Por las causas que los han desatado se pueden distinguir tres tipos de conflictos étnicos (URJEWICZ, Ch., 1993):

a)         los que tienen su origen en reivindicaciones territoriales; son los más numerosos y están relacionados con el trazado de las fronteras dentro de la Unión Soviética o con deportaciones de pueblos, impuestas por Stalin al terminar la Segunda Guerra Mundial.

Entre ellos, destacan el conflicto del Alto  Karabaj, enclave con mayoría armenia en la república de Azerbaiyán; este conflicto ha enfrentado a dos pueblos con viejas rivalidades: los armenios, indoeuropeos y cristianos, con los azeríes, turcófonos y musulmanes; la guerra ha provocado el desplazamiento de unos 500.000 azeríes de Armenia y de casi toda la población armenia (otros 500.000) de Azerbaiyán.

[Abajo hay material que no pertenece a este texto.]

theorem MC.touchPage_of_some {mc : MC} {cfg : Config} {p : Nat} {pg : Page} (h : mc.page p = some pg) :
    mc.touchPage cfg p = mc := by simp [MC.touchPage, h]

@[simp] theorem MC.touchPage_segments (mc : MC) (cfg : Config) (p : Nat) :
    (mc.touchPage cfg p).segments = mc.segments := by
  unfold MC.touchPage; split <;> rfl

@[simp] theorem MC.touchPage_regions (mc : MC) (cfg : Config) (p : Nat) :
    (mc.touchPage cfg p).regions = mc.regions := by
  unfold MC.touchPage; split <;> rfl

/-! ## Stores -/

theorem MC.page_markDirty (mc : MC) (p q : Nat) :
    (mc.markDirty p).page q = if q = p then (mc.page p).map (fun pg => { pg with dirty := true }) else mc.page q := by
  unfold MC.markDirty
  cases h : mc.page p with
  | none =>
    by_cases hq : q = p
    · subst hq; simp [h]
    · simp [hq]
  | some pg =>
    simp only [MC.page, lookup_put]
    split <;> simp

theorem MC.page_store (mc : MC) (a q : Nat) (bs : List Byte) (d : Bool) :
    (mc.store a bs d).page q
      = if q = pageOf a ∧ d = true then (mc.page q).map (fun pg => { pg with dirty := true }) else mc.page q := by
  unfold MC.store
  cases d
  · simp [MC.page]
  · simp only [if_true, MC.page_markDirty, and_true]
    split
    · next h => subst h; rfl
    · rfl

theorem MC.page_store_isSome (mc : MC) (a q : Nat) (bs : List Byte) (d : Bool) :
    ((mc.store a bs d).page q).isSome = (mc.page q).isSome := by
  rw [MC.page_store]
  split <;> simp

theorem MC.store_cells (mc : MC) (a : Nat) (bs : List Byte) (d : Bool) :
    (mc.store a bs d).cells = mc.cells.writeAll a bs := by
  unfold MC.store MC.markDirty
  cases d
  · rfl
  · simp only [if_true]
    split <;> rfl

/-- A store changes the bytes it stores to and no other, where the pages it stores to exist (20_memory.md R61). -/
theorem MC.byteAt_store {mc : MC} {a : Nat} {bs : List Byte} (d : Bool)
    (h : ∀ k < bs.length, (mc.page (pageOf (a + k))).isSome = true) (b : Nat) :
    (mc.store a bs d).byteAt b = if a ≤ b ∧ b < a + bs.length then bs.getD (b - a) 0 else mc.byteAt b := by
  have hs := MC.page_store_isSome mc a (pageOf b) bs d
  unfold MC.byteAt
  rw [MC.store_cells, Memory.read_writeAll]
  by_cases hb : a ≤ b ∧ b < a + bs.length
  · have hp := h (b - a) (by omega)
    rw [show a + (b - a) = b by omega] at hp
    rw [hp] at hs
    obtain ⟨pg, hpg⟩ := Option.isSome_iff_exists.1 hs
    simp [hpg, hb]
  · rw [if_neg hb, if_neg hb]
    cases hq : mc.page (pageOf b) with
    | none => rw [hq] at hs; simp at hs; simp [hs]
    | some pg =>
      rw [hq] at hs
      obtain ⟨pg', hpg'⟩ := Option.isSome_iff_exists.1 hs
      simp [hpg']

/-- A store leaves every flag of every page but `dirty` (20_memory.md R61). -/
theorem MC.pageView_store (mc : MC) (cfg : Config) (a q : Nat) (bs : List Byte) (d : Bool) :
    ((mc.store a bs d).pageView cfg q).read = (mc.pageView cfg q).read
      ∧ ((mc.store a bs d).pageView cfg q).write = (mc.pageView cfg q).write
      ∧ ((mc.store a bs d).pageView cfg q).execute = (mc.pageView cfg q).execute
      ∧ ((mc.store a bs d).pageView cfg q).kind = (mc.pageView cfg q).kind := by
  unfold MC.pageView
  rw [MC.page_store]
  split
  · cases mc.page q <;> simp [lazyPage]
  · simp

theorem pageOf_aligned {a n k : Nat} (hn : n = 1 ∨ n = 2 ∨ n = 4) (ha : a % n = 0) (hk : k < n) :
    pageOf (a + k) = pageOf a := by
  unfold pageOf
  rcases hn with rfl | rfl | rfl <;> omega

@[simp] theorem bytesOfHalf_length (v : Word) : (bytesOfHalf v).length = 2 := rfl
@[simp] theorem bytesOfWord_length (v : InsnWord) : (bytesOfWord v).length = 4 := rfl

/-- The two bytes of a word, put together again, are the word (20_memory.md R59). -/
theorem half_of_bytes (v : Word) : (v.extractLsb' 8 8 ++ v.extractLsb' 0 8 : BitVec 16) = v := by
  ext i hi
  have : (v.extractLsb' 8 8 ++ v.extractLsb' 0 8 : BitVec 16).getLsbD i = v.getLsbD i := by
    rw [BitVec.getLsbD_append]
    split
    · next h => simp [h]
    · next h => simp only [BitVec.getLsbD_extractLsb']; rw [show 8 + (i - 8) = i by omega]; simp; omega
  simpa [BitVec.getLsbD_eq_getElem hi] using this

/-! ## Accesses (20_memory.md R60 to R64) -/

@[simp] theorem State.withMC_mc (s : State) (mc : MC) : (s.withMC mc).mc = mc := rfl
@[simp] theorem State.withMC_core (s : State) (mc : MC) : (s.withMC mc).core = s.core := rfl
@[simp] theorem State.withMC_cfg (s : State) (mc : MC) : (s.withMC mc).cfg = s.cfg := rfl
@[simp] theorem State.withMC_others (s : State) (mc : MC) : (s.withMC mc).others = s.others := rfl
@[simp] theorem State.withMC_withMC (s : State) (mc nc : MC) : (s.withMC mc).withMC nc = s.withMC nc := rfl
@[simp] theorem State.touched_core (s : State) (p : Nat) : (s.touched p).core = s.core := rfl
@[simp] theorem State.touched_cfg (s : State) (p : Nat) : (s.touched p).cfg = s.cfg := rfl
@[simp] theorem State.touched_others (s : State) (p : Nat) : (s.touched p).others = s.others := rfl
@[simp] theorem State.touched_mc (s : State) (p : Nat) : (s.touched p).mc = s.mc.touchPage s.cfg p := rfl

/-- What an access answers when its checks pass: the page exists from then on. -/
theorem access_ok {a n : Nat} {f : Page → Bool} {s : State} (ha : a % n = 0) (hb : a + n ≤ s.cfg.memSize)
    (hf : f (s.mc.pageView s.cfg (pageOf a)) = true) :
    access a n f s = .ok () (s.touched (pageOf a)) := by
  simp [access, getPage, bind_run, ha, hb, hf, State.touched, State.withMC]

/-- A misaligned access raises before anything else (20_memory.md R62). -/
theorem access_misaligned {a n : Nat} (f : Page → Bool) (s : State) (ha : a % n ≠ 0) :
    access a n f s = .error { kind := .misalignedAccess, info := .address a } s := by
  have : (a % n == 0) = false := by simp [ha]
  simp [access, bind_run, this]

/-- An aligned access out of bounds raises and changes nothing (20_memory.md R63). -/
theorem access_outOfBounds {a n : Nat} (f : Page → Bool) {s : State} (ha : a % n = 0) (hb : ¬ a + n ≤ s.cfg.memSize) :
    access a n f s = .error { kind := .accessViolation, info := .address a } s := by
  simp [access, bind_run, ha, hb]

/-- An access that is not permitted raises after `GetPage` (20_memory.md R60, R61). -/
theorem access_denied {a n : Nat} {f : Page → Bool} {s : State} (ha : a % n = 0) (hb : a + n ≤ s.cfg.memSize)
    (hf : f (s.mc.pageView s.cfg (pageOf a)) = false) :
    access a n f s = .error { kind := .accessViolation, info := .address a }
      (s.touched (pageOf a)) := by
  simp [access, getPage, bind_run, ha, hb, hf, State.touched, State.withMC]

/-- Everything an access can do. -/
theorem access_cases (a n : Nat) (f : Page → Bool) (s : State) :
    (a % n ≠ 0 ∧ access a n f s = .error { kind := .misalignedAccess, info := .address a } s)
      ∨ (a % n = 0 ∧ ¬ a + n ≤ s.cfg.memSize
          ∧ access a n f s = .error { kind := .accessViolation, info := .address a } s)
      ∨ (a % n = 0 ∧ a + n ≤ s.cfg.memSize ∧ f (s.mc.pageView s.cfg (pageOf a)) = false
          ∧ access a n f s = .error { kind := .accessViolation, info := .address a }
              (s.touched (pageOf a)))
      ∨ (a % n = 0 ∧ a + n ≤ s.cfg.memSize ∧ f (s.mc.pageView s.cfg (pageOf a)) = true
          ∧ access a n f s = .ok () (s.touched (pageOf a))) := by
  by_cases ha : a % n = 0
  · by_cases hb : a + n ≤ s.cfg.memSize
    · cases hf : f (s.mc.pageView s.cfg (pageOf a)) with
      | false => exact .inr (.inr (.inl ⟨ha, hb, rfl, access_denied ha hb hf⟩))
      | true => exact .inr (.inr (.inr ⟨ha, hb, rfl, access_ok ha hb hf⟩))
    · exact .inr (.inl ⟨ha, hb, access_outOfBounds f ha hb⟩)
  · exact .inl ⟨ha, access_misaligned f s ha⟩

theorem memRead8_ok {a : Nat} {priv : Bool} {s : State} (hb : a + 1 ≤ s.cfg.memSize)
    (hf : (priv || (s.mc.pageView s.cfg (pageOf a)).read) = true) :
    memRead8 a priv s = .ok (s.mc.byteAt a) (s.touched (pageOf a)) := by
  rw [memRead8, bind_ok (access_ok (Nat.mod_one a) hb hf)]
  simp

theorem memRead16_ok {a : Nat} {priv : Bool} {s : State} (ha : a % 2 = 0) (hb : a + 2 ≤ s.cfg.memSize)
    (hf : (priv || (s.mc.pageView s.cfg (pageOf a)).read) = true) :
    memRead16 a priv s = .ok (s.mc.u16At a) (s.touched (pageOf a)) := by
  rw [memRead16, bind_ok (access_ok ha hb hf)]
  simp

theorem memRead32_ok {a : Nat} {priv : Bool} {s : State} (ha : a % 4 = 0) (hb : a + 4 ≤ s.cfg.memSize)
    (hf : (priv || (s.mc.pageView s.cfg (pageOf a)).read) = true) :
    memRead32 a priv s = .ok (s.mc.u32At a) (s.touched (pageOf a)) := by
  rw [memRead32, bind_ok (access_ok ha hb hf)]
  simp

theorem memWrite8_ok {a : Nat} {v : Byte} {priv d : Bool} {s : State} (hb : a + 1 ≤ s.cfg.memSize)
    (hf : (priv || (s.mc.pageView s.cfg (pageOf a)).write) = true) :
    memWrite8 a v priv d s = .ok () (s.withMC ((s.mc.touchPage s.cfg (pageOf a)).store a [v] d)) := by
  rw [memWrite8, bind_ok (access_ok (Nat.mod_one a) hb hf)]
  rfl

theorem memWrite16_ok {a : Nat} {v : Word} {priv d : Bool} {s : State} (ha : a % 2 = 0) (hb : a + 2 ≤ s.cfg.memSize)
    (hf : (priv || (s.mc.pageView s.cfg (pageOf a)).write) = true) :
    memWrite16 a v priv d s = .ok () (s.withMC ((s.mc.touchPage s.cfg (pageOf a)).store a (bytesOfHalf v) d)) := by
  rw [memWrite16, bind_ok (access_ok ha hb hf)]
  rfl

/-- The bytes after a u16 has been stored at an even address. -/
theorem byteAt_store16 (mc : MC) (cfg : Config) {a : Nat} (ha : a % 2 = 0) (v : Word) (d : Bool) (b : Nat) :
    ((mc.touchPage cfg (pageOf a)).store a (bytesOfHalf v) d).byteAt b
      = if b = a then v.extractLsb' 0 8 else if b = a + 1 then v.extractLsb' 8 8 else mc.byteAt b := by
  rw [MC.byteAt_store]
  · simp only [bytesOfHalf_length, MC.byteAt_touchPage]
    by_cases h0 : b = a
    · subst h0; simp [bytesOfHalf]
    · by_cases h1 : b = a + 1
      · subst h1; simp [bytesOfHalf]
      · rw [if_neg (by omega), if_neg h0, if_neg h1]
  · intro k hk
    rw [bytesOfHalf_length] at hk
    rw [pageOf_aligned (.inr (.inl rfl)) ha hk]
    exact MC.touchPage_isSome mc cfg _

/-- A u16 read back where it was stored (20_memory.md R59). -/
theorem u16At_store16_self (mc : MC) (cfg : Config) {a : Nat} (ha : a % 2 = 0) (v : Word) (d : Bool) :
    ((mc.touchPage cfg (pageOf a)).store a (bytesOfHalf v) d).u16At a = v := by
  simp only [MC.u16At, byteAt_store16 mc cfg ha]
  rw [if_neg (show ¬ a + 1 = a by omega)]
  simp only [if_true]
  exact half_of_bytes v

/-- A u16 at another even address is not touched. -/
theorem u16At_store16_of_ne (mc : MC) (cfg : Config) {a b : Nat} (ha : a % 2 = 0) (hb : b % 2 = 0) (hne : b ≠ a) (v : Word)
    (d : Bool) : ((mc.touchPage cfg (pageOf a)).store a (bytesOfHalf v) d).u16At b = mc.u16At b := by
  simp only [MC.u16At, byteAt_store16 mc cfg ha]
  rw [if_neg (by omega), if_neg (by omega), if_neg hne, if_neg (by omega)]

/-! ## Freeing and allocating -/

@[simp] theorem MC.page_freePage (mc : MC) (p q : Nat) :
    (mc.freePage p).page q = if q = p then none else mc.page q := by
  simp [MC.page, MC.freePage, lookup_drop]

theorem MC.byteAt_freePage (mc : MC) (p b : Nat) :
    (mc.freePage p).byteAt b = if pageOf b = p then Memory.blank else mc.byteAt b := by
  unfold MC.byteAt
  rw [MC.page_freePage]
  by_cases h : pageOf b = p
  · simp [h]
  · simp [h, MC.freePage, Memory.read_clearPage]

/-- `alloc_page` answers the first index of its range with no page (20_memory.md R56). -/
theorem MC.firstFree_spec {mc : MC} {limit start n p : Nat} (h : mc.firstFree limit start n = some p) :
    mc.page p = none ∧ start ≤ p ∧ p < start + n ∧ p < limit ∧ ∀ q, start ≤ q → q < p → (mc.page q).isSome = true := by
  induction n generalizing start with
  | zero => simp [MC.firstFree] at h
  | succ n ih =>
    unfold MC.firstFree at h
    split at h
    · next hl =>
      cases hp : mc.page start with
      | none =>
        simp only [hp, Option.some.injEq] at h
        subst h
        exact ⟨hp, Nat.le_refl _, by omega, hl, fun q h1 h2 => by omega⟩
      | some pg =>
        simp only [hp] at h
        obtain ⟨h1, h2, h3, h4, h5⟩ := ih h
        refine ⟨h1, by omega, by omega, h4, fun q hq1 hq2 => ?_⟩
        by_cases hq : q = start
        · simp [hq, hp]
        · exact h5 q (by omega) hq2
    · simp at h

theorem allocPage_ok {seg : Option Byte} {pg : Page} {s : State} {p : Nat}
    (h : s.mc.firstFree (s.cfg.memSize / 256) (scanRange s.cfg seg).1 (scanRange s.cfg seg).2 = some p) :
    allocPage seg pg s = .ok p (s.withMC (s.mc.createPage p pg)) := by
  simp [allocPage, bind_run, map_run, h, State.withMC]

theorem allocPage_none {seg : Option Byte} {pg : Page} {s : State}
    (h : s.mc.firstFree (s.cfg.memSize / 256) (scanRange s.cfg seg).1 (scanRange s.cfg seg).2 = none) :
    allocPage seg pg s = .error { kind := .resourceExhausted, info := .nothing } s := by
  simp [allocPage, bind_run, h]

Otros dos han  afectado a Georgia: el de Osetia del Sur, república autónoma dentro de Georgia, que desea unificarse con Osetia del Norte, república también autónoma dentro de la Federación Rusa, y el de Abjasia, república autónoma al Noroeste, de ricas tierras agrícolas y mayoría musulmana, que declaró su independencia de Georgia, provocando una guerra que terminó tras la intervención rusa a favor de ésta.

Otro conflicto de carácter territorial fue el que provocó la minoría rusa y ucraniana de Moldavia en la región del Transniéster, donde a su vez son mayoría; éstos declararon independientes los territorios al Este del Dniéster, ante el temor de que Moldavia terminase uniéndose a Rumania por la afinidad de sus poblaciones; el ejército ruso participó activamente a favor de la minoría independentista que logró así su propósito de mantener las estrechas relaciones de Moldavia con Rusia.

Ucrania ha tenido también que hacer frente a las reivindicaciones de Crimea, poblada por el 65% de rusos que pretenden un estatuto de autonomía o su reunificación con Rusia, de la que fue separada en 1954.

Más enconado parece estar el conflicto de Tayikistán, donde ha surgido y actúa una guerrilla integrista apoyada por los afganos; las diferencias políticas, étnicas y religiosas se han mezclado con los problemas económicos, especialmente graves en esta república; el Sur, nacionalista e islamista reivindica la independencia frente al Norte pro-ruso y laico; el alto valor estratégico de esta frontera, especialmente favorable para el tráfico de drogas y la inmigración ilegal, ha hecho que Rusia intervenga en el conflicto y mantenga su ejército en la zona.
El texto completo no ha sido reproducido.